[Data records]

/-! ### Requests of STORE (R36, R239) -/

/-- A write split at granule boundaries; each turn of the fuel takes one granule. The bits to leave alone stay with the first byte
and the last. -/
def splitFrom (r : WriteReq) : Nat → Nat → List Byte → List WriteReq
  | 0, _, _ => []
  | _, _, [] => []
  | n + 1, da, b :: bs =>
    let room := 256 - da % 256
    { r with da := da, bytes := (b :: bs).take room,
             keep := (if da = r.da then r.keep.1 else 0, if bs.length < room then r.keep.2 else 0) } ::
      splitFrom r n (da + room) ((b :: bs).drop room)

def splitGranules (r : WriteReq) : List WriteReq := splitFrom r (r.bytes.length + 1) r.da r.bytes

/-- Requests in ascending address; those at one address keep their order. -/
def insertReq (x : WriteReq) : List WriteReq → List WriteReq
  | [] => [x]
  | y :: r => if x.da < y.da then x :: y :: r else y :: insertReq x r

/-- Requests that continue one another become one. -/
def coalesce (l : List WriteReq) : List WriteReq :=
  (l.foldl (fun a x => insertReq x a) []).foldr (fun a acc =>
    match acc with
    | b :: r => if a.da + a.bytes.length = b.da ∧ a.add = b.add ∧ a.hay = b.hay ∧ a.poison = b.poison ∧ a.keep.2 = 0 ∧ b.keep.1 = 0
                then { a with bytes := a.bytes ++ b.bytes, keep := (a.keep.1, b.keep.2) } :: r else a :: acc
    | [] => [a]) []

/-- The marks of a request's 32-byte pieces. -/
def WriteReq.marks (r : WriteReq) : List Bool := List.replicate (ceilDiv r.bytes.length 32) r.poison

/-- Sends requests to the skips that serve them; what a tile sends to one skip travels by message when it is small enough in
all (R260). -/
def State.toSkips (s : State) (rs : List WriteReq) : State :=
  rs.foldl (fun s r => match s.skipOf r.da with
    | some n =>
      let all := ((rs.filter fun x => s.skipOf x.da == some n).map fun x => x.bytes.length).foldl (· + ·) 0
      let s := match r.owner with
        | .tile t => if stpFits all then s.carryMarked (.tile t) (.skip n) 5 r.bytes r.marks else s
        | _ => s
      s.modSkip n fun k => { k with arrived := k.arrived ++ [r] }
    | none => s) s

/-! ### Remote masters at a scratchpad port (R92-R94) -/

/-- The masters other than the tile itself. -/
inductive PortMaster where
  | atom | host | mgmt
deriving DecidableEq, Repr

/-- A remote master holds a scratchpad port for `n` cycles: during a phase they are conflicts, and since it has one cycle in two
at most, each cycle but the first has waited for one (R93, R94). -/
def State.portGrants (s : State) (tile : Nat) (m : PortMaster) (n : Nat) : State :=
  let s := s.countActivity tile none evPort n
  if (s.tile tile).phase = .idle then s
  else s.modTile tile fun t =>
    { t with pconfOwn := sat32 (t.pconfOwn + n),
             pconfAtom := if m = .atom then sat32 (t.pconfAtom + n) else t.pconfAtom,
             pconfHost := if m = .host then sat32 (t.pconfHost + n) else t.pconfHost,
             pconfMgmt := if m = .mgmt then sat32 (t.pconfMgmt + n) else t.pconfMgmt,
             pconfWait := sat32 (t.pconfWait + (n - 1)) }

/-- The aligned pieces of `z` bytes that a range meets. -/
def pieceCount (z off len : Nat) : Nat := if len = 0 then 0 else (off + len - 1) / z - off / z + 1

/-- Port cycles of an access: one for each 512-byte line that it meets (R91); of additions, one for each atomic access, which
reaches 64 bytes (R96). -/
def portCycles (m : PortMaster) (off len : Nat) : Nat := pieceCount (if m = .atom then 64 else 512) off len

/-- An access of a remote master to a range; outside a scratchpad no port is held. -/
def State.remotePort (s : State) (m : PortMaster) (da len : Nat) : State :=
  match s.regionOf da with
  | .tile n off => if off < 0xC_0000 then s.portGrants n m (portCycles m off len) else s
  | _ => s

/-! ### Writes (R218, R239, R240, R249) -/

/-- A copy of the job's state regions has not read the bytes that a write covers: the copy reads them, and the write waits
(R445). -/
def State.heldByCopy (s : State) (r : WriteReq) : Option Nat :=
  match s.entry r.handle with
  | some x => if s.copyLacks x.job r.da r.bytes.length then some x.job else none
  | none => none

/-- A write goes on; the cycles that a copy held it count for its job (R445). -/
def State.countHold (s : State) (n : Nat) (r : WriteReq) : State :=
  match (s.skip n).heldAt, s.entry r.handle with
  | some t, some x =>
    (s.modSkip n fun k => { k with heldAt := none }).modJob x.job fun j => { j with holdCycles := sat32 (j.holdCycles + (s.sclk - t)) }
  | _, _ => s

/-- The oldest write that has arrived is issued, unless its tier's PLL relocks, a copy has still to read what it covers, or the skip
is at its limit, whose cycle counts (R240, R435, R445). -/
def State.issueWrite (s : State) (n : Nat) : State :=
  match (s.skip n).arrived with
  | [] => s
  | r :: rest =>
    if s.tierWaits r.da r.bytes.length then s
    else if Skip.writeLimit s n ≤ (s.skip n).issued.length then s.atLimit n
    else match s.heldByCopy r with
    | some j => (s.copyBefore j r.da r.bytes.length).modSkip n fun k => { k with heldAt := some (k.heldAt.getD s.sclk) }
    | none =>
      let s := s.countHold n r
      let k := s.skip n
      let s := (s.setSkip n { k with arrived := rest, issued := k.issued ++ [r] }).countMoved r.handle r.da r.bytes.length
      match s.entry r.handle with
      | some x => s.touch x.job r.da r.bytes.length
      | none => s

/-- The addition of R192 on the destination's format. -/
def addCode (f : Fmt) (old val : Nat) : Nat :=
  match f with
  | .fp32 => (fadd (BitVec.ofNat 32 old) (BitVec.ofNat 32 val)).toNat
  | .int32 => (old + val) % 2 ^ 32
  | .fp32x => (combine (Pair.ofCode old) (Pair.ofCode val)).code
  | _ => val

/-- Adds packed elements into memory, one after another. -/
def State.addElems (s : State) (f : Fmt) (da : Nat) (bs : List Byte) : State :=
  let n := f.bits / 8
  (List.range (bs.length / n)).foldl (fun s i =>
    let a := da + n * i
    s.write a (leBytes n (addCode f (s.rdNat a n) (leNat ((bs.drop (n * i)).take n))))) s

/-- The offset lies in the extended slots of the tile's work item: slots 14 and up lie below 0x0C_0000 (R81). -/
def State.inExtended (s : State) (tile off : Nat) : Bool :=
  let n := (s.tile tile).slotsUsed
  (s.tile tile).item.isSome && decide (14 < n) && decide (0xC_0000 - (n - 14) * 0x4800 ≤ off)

# Problem statement
Among the records above, only the lines between the line holding "(BitVec.ofNat 32 val)).toNat" and the line holding "let n := f.bits / 8", inclusive, are to be output, exactly as written.

# Answer space
  | .fp32 => (fadd (BitVec.ofNat 32 old) (BitVec.ofNat 32 val)).toNat
  | .int32 => (old + val) % 2 ^ 32
  | .fp32x => (combine (Pair.ofCode old) (Pair.ofCode val)).code
  | _ => val

/-- Adds packed elements into memory, one after another. -/
def State.addElems (s : State) (f : Fmt) (da : Nat) (bs : List Byte) : State :=
  let n := f.bits / 8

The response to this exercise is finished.